One part of the entries below is wanted: the lines from the one containing "let vs ← (List.range" through the one containing "def Mvm.face (p". Write those out exactly and nothing else.

━━━━━ Available data

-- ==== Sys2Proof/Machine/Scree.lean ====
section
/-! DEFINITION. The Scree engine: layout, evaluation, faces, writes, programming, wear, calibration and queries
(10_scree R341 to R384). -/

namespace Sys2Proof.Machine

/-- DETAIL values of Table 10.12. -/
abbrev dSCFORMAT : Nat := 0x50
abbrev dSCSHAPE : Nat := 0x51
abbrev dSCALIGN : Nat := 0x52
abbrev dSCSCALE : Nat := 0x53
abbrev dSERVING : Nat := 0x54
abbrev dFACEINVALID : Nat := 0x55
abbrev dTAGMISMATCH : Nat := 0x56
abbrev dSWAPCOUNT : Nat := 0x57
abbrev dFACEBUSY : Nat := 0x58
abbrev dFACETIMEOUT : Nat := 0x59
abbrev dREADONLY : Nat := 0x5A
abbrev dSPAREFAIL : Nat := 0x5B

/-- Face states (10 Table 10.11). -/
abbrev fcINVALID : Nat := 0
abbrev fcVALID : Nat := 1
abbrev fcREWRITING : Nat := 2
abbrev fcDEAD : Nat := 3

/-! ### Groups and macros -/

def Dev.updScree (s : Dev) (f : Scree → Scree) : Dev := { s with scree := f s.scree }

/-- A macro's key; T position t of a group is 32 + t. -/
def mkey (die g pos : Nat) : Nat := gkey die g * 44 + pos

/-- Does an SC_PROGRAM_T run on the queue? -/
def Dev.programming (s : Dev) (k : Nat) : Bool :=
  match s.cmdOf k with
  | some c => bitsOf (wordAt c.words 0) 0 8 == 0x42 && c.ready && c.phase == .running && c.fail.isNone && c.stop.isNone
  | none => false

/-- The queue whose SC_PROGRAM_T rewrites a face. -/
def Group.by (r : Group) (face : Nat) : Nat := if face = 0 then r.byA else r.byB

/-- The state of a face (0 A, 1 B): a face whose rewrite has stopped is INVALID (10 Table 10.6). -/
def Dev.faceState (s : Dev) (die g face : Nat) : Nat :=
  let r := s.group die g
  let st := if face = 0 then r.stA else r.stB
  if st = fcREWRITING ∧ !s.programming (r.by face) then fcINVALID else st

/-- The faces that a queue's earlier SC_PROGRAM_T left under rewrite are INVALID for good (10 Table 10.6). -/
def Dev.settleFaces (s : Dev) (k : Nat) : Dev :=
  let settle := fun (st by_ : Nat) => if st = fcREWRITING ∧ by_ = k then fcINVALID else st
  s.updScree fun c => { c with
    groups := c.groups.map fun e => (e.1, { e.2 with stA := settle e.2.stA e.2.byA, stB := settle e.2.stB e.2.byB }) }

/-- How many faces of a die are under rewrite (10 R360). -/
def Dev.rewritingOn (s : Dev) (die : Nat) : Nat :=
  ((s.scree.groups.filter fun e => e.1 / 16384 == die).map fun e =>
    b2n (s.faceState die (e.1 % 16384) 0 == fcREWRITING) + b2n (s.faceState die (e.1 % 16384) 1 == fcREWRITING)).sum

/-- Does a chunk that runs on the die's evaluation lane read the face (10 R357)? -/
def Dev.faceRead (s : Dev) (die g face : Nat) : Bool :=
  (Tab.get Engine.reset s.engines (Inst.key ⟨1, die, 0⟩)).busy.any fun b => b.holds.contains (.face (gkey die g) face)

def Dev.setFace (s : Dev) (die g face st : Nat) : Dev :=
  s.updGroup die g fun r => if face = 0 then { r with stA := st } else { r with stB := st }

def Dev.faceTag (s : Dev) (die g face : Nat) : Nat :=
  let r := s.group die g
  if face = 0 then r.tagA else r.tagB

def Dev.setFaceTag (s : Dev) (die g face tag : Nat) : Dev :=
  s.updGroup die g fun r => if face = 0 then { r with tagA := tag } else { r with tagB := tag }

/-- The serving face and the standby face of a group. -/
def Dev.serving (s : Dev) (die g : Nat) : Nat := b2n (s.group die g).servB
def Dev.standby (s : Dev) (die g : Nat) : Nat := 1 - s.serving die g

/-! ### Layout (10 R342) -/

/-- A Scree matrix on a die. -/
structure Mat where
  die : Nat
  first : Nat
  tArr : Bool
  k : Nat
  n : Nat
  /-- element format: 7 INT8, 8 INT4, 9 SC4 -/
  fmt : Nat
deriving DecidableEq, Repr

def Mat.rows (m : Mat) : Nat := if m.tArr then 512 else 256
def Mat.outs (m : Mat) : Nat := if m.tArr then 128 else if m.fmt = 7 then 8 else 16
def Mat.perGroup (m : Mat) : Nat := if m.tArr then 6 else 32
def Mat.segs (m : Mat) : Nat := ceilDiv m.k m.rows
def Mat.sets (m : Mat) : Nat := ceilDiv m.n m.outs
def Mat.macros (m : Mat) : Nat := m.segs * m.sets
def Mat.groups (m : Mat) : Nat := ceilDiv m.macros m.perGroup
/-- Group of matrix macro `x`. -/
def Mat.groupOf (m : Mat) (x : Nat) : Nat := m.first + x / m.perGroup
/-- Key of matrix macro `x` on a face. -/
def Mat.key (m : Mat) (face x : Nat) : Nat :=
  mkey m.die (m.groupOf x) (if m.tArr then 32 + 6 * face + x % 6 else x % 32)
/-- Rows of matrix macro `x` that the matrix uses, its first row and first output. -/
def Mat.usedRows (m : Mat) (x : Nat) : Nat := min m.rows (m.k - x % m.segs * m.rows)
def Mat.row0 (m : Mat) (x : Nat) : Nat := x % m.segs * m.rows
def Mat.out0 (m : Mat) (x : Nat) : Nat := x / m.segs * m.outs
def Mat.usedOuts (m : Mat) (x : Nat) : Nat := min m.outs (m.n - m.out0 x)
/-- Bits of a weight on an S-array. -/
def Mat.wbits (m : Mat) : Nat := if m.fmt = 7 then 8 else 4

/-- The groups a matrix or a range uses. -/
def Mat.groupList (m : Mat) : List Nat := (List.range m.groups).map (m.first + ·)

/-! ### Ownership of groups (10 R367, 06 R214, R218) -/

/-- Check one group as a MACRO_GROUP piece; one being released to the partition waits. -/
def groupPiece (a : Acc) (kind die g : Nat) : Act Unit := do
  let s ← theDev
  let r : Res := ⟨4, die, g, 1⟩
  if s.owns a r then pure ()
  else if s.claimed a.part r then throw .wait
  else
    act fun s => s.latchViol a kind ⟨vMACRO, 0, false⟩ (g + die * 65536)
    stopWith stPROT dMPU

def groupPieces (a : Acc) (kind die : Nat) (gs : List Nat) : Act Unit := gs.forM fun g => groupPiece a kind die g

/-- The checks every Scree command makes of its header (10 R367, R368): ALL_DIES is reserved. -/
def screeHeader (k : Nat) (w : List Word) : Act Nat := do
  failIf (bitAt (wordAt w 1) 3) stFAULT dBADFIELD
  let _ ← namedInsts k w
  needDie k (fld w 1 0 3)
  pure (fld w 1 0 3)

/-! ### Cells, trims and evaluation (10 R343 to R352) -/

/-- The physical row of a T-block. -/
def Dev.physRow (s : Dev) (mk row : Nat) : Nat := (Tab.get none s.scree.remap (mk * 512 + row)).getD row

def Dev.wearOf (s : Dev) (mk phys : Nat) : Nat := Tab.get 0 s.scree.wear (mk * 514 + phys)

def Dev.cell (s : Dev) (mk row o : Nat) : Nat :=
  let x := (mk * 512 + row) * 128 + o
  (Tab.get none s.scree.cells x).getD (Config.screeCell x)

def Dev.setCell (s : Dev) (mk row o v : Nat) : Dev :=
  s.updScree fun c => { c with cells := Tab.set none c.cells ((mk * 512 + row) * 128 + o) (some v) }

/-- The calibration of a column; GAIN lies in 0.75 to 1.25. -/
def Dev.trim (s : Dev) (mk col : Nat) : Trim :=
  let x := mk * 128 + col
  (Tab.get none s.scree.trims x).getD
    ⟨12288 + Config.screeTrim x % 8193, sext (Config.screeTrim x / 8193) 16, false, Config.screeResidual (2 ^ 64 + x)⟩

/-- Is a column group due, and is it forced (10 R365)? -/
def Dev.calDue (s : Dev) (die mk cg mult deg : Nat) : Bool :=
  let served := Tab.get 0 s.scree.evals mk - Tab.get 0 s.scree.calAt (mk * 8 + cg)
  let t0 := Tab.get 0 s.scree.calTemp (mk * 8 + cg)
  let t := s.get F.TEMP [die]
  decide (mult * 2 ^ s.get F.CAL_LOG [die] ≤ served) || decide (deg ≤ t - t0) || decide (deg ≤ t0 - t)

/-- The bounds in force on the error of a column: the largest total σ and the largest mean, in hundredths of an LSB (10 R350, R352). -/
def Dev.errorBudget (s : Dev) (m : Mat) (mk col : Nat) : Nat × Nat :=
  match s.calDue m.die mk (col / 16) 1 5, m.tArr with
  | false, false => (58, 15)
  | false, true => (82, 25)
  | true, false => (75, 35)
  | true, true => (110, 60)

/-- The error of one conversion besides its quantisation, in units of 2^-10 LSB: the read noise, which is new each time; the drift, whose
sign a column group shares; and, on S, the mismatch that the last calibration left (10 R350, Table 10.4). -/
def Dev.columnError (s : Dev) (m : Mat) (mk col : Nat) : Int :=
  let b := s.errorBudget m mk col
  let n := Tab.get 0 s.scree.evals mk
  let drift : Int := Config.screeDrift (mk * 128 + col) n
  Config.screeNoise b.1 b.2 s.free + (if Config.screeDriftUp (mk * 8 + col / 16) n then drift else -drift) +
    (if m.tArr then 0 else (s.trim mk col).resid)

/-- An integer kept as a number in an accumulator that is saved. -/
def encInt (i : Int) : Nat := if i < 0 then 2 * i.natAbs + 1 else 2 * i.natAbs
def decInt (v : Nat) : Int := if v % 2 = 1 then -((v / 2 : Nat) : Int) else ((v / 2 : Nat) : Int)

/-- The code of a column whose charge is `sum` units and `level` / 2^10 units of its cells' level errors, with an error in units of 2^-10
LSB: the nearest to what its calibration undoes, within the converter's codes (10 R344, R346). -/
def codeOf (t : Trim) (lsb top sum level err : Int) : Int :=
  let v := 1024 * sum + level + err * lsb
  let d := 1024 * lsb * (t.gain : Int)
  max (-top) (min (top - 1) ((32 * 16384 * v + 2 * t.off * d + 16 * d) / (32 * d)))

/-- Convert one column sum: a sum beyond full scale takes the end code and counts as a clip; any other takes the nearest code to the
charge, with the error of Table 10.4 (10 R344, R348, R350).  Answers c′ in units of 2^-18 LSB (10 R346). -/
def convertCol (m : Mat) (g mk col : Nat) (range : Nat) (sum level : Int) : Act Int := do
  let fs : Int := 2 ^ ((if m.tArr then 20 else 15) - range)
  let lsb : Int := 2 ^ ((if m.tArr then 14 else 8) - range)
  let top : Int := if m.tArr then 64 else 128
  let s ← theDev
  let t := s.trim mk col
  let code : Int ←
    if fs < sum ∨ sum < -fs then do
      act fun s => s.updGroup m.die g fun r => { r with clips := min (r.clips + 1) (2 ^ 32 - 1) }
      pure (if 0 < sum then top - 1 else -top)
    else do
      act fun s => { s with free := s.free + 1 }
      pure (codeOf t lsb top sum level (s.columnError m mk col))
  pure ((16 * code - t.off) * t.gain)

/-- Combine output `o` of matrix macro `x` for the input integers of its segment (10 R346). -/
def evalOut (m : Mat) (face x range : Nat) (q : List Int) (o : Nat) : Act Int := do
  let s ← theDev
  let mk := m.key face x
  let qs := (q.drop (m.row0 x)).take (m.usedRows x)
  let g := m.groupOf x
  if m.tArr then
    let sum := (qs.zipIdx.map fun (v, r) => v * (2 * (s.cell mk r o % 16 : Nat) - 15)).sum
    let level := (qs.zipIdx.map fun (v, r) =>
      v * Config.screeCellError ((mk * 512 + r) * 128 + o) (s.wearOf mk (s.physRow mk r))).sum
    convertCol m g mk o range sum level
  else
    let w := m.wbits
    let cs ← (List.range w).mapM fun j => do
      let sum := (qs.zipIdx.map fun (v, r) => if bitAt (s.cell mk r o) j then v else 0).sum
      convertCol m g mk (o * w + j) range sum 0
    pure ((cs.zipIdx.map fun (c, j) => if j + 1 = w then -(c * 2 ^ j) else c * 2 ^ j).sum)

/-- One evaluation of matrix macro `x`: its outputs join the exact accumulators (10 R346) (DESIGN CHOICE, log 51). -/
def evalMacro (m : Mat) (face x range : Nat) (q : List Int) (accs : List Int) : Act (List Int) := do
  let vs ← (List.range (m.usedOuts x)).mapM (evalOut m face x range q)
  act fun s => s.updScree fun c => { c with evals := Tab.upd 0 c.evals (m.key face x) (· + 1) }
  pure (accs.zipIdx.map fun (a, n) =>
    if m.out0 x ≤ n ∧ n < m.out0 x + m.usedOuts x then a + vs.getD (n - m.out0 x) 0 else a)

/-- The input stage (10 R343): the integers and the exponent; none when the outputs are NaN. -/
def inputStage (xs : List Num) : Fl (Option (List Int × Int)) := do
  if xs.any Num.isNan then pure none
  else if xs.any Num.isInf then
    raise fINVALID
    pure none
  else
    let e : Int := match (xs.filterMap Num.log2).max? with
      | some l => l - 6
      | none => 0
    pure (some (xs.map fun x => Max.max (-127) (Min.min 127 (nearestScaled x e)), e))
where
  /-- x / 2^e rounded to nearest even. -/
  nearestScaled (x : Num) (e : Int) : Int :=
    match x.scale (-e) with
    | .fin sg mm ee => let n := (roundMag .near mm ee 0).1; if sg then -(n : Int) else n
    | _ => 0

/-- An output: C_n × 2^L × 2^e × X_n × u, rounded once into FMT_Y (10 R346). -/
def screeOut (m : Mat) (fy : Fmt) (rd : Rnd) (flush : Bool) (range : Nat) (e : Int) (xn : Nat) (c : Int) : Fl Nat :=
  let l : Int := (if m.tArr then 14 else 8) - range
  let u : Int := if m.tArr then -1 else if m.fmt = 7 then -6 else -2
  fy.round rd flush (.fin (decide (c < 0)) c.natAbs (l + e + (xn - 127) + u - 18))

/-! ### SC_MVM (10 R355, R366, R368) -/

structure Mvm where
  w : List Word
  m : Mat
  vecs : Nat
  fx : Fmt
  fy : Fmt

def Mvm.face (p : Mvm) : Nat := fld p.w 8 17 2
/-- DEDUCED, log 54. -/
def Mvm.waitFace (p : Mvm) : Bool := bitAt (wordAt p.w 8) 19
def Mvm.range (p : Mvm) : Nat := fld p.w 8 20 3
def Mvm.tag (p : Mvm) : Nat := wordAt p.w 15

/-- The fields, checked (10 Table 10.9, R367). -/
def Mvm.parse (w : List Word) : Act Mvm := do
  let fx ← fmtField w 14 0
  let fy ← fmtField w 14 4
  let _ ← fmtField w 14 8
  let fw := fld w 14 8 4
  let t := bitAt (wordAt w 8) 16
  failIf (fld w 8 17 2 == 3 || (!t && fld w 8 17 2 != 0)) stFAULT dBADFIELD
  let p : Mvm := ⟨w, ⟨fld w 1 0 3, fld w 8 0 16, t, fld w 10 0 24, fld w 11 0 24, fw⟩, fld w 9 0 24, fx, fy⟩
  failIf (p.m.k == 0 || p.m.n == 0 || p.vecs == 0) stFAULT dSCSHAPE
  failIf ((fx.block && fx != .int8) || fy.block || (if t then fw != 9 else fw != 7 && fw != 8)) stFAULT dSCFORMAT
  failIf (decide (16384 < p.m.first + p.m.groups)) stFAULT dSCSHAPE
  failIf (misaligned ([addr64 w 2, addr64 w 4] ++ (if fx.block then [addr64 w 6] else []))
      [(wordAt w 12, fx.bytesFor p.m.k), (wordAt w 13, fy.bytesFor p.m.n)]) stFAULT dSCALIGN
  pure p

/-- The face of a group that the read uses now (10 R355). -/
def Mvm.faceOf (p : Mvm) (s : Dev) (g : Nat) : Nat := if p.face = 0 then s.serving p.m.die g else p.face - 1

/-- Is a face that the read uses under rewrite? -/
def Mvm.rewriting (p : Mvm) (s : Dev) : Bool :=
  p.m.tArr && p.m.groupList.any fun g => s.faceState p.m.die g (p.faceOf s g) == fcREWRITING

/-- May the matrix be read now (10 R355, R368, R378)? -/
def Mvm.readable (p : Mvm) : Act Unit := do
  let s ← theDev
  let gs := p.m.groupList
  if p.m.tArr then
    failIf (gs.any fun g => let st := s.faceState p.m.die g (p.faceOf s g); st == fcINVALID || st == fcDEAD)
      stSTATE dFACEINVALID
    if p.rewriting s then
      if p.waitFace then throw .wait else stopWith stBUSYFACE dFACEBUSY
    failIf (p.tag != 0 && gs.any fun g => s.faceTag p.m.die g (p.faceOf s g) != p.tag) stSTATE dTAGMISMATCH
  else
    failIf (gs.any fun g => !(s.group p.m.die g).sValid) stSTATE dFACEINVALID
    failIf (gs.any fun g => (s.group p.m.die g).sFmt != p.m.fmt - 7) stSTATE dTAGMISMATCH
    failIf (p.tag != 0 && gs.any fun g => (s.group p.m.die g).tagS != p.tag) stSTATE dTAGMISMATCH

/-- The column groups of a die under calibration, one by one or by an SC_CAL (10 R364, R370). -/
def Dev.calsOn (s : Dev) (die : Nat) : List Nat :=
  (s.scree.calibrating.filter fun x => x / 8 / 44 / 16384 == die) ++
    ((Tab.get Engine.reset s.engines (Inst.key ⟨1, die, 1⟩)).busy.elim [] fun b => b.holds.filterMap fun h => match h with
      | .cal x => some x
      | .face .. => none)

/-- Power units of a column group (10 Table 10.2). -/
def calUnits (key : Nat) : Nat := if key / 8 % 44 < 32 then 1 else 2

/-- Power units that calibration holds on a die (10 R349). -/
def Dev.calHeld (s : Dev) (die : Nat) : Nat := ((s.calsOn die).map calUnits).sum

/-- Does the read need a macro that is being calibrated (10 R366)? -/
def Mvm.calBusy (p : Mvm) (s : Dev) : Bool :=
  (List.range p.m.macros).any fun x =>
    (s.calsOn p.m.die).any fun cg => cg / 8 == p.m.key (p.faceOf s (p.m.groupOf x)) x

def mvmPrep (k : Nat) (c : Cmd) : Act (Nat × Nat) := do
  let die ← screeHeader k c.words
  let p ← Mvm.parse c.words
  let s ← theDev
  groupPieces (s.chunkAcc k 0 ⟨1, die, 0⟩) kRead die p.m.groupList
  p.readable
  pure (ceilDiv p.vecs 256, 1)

━━━━━━━━━━

» **Result for this exercise**:
  let vs ← (List.range (m.usedOuts x)).mapM (evalOut m face x range q)
  act fun s => s.updScree fun c => { c with evals := Tab.upd 0 c.evals (m.key face x) (· + 1) }
  pure (accs.zipIdx.map fun (a, n) =>
    if m.out0 x ≤ n ∧ n < m.out0 x + m.usedOuts x then a + vs.getD (n - m.out0 x) 0 else a)

/-- The input stage (10 R343): the integers and the exponent; none when the outputs are NaN. -/
def inputStage (xs : List Num) : Fl (Option (List Int × Int)) := do
  if xs.any Num.isNan then pure none
  else if xs.any Num.isInf then
    raise fINVALID
    pure none
  else
    let e : Int := match (xs.filterMap Num.log2).max? with
      | some l => l - 6
      | none => 0
    pure (some (xs.map fun x => Max.max (-127) (Min.min 127 (nearestScaled x e)), e))
where
  /-- x / 2^e rounded to nearest even. -/
  nearestScaled (x : Num) (e : Int) : Int :=
    match x.scale (-e) with
    | .fin sg mm ee => let n := (roundMag .near mm ee 0).1; if sg then -(n : Int) else n
    | _ => 0

/-- An output: C_n × 2^L × 2^e × X_n × u, rounded once into FMT_Y (10 R346). -/
def screeOut (m : Mat) (fy : Fmt) (rd : Rnd) (flush : Bool) (range : Nat) (e : Int) (xn : Nat) (c : Int) : Fl Nat :=
  let l : Int := (if m.tArr then 14 else 8) - range
  let u : Int := if m.tArr then -1 else if m.fmt = 7 then -6 else -2
  fy.round rd flush (.fin (decide (c < 0)) c.natAbs (l + e + (xn - 127) + u - 18))

/-! ### SC_MVM (10 R355, R366, R368) -/

structure Mvm where
  w : List Word
  m : Mat
  vecs : Nat
  fx : Fmt
  fy : Fmt

def Mvm.face (p : Mvm) : Nat := fld p.w 8 17 2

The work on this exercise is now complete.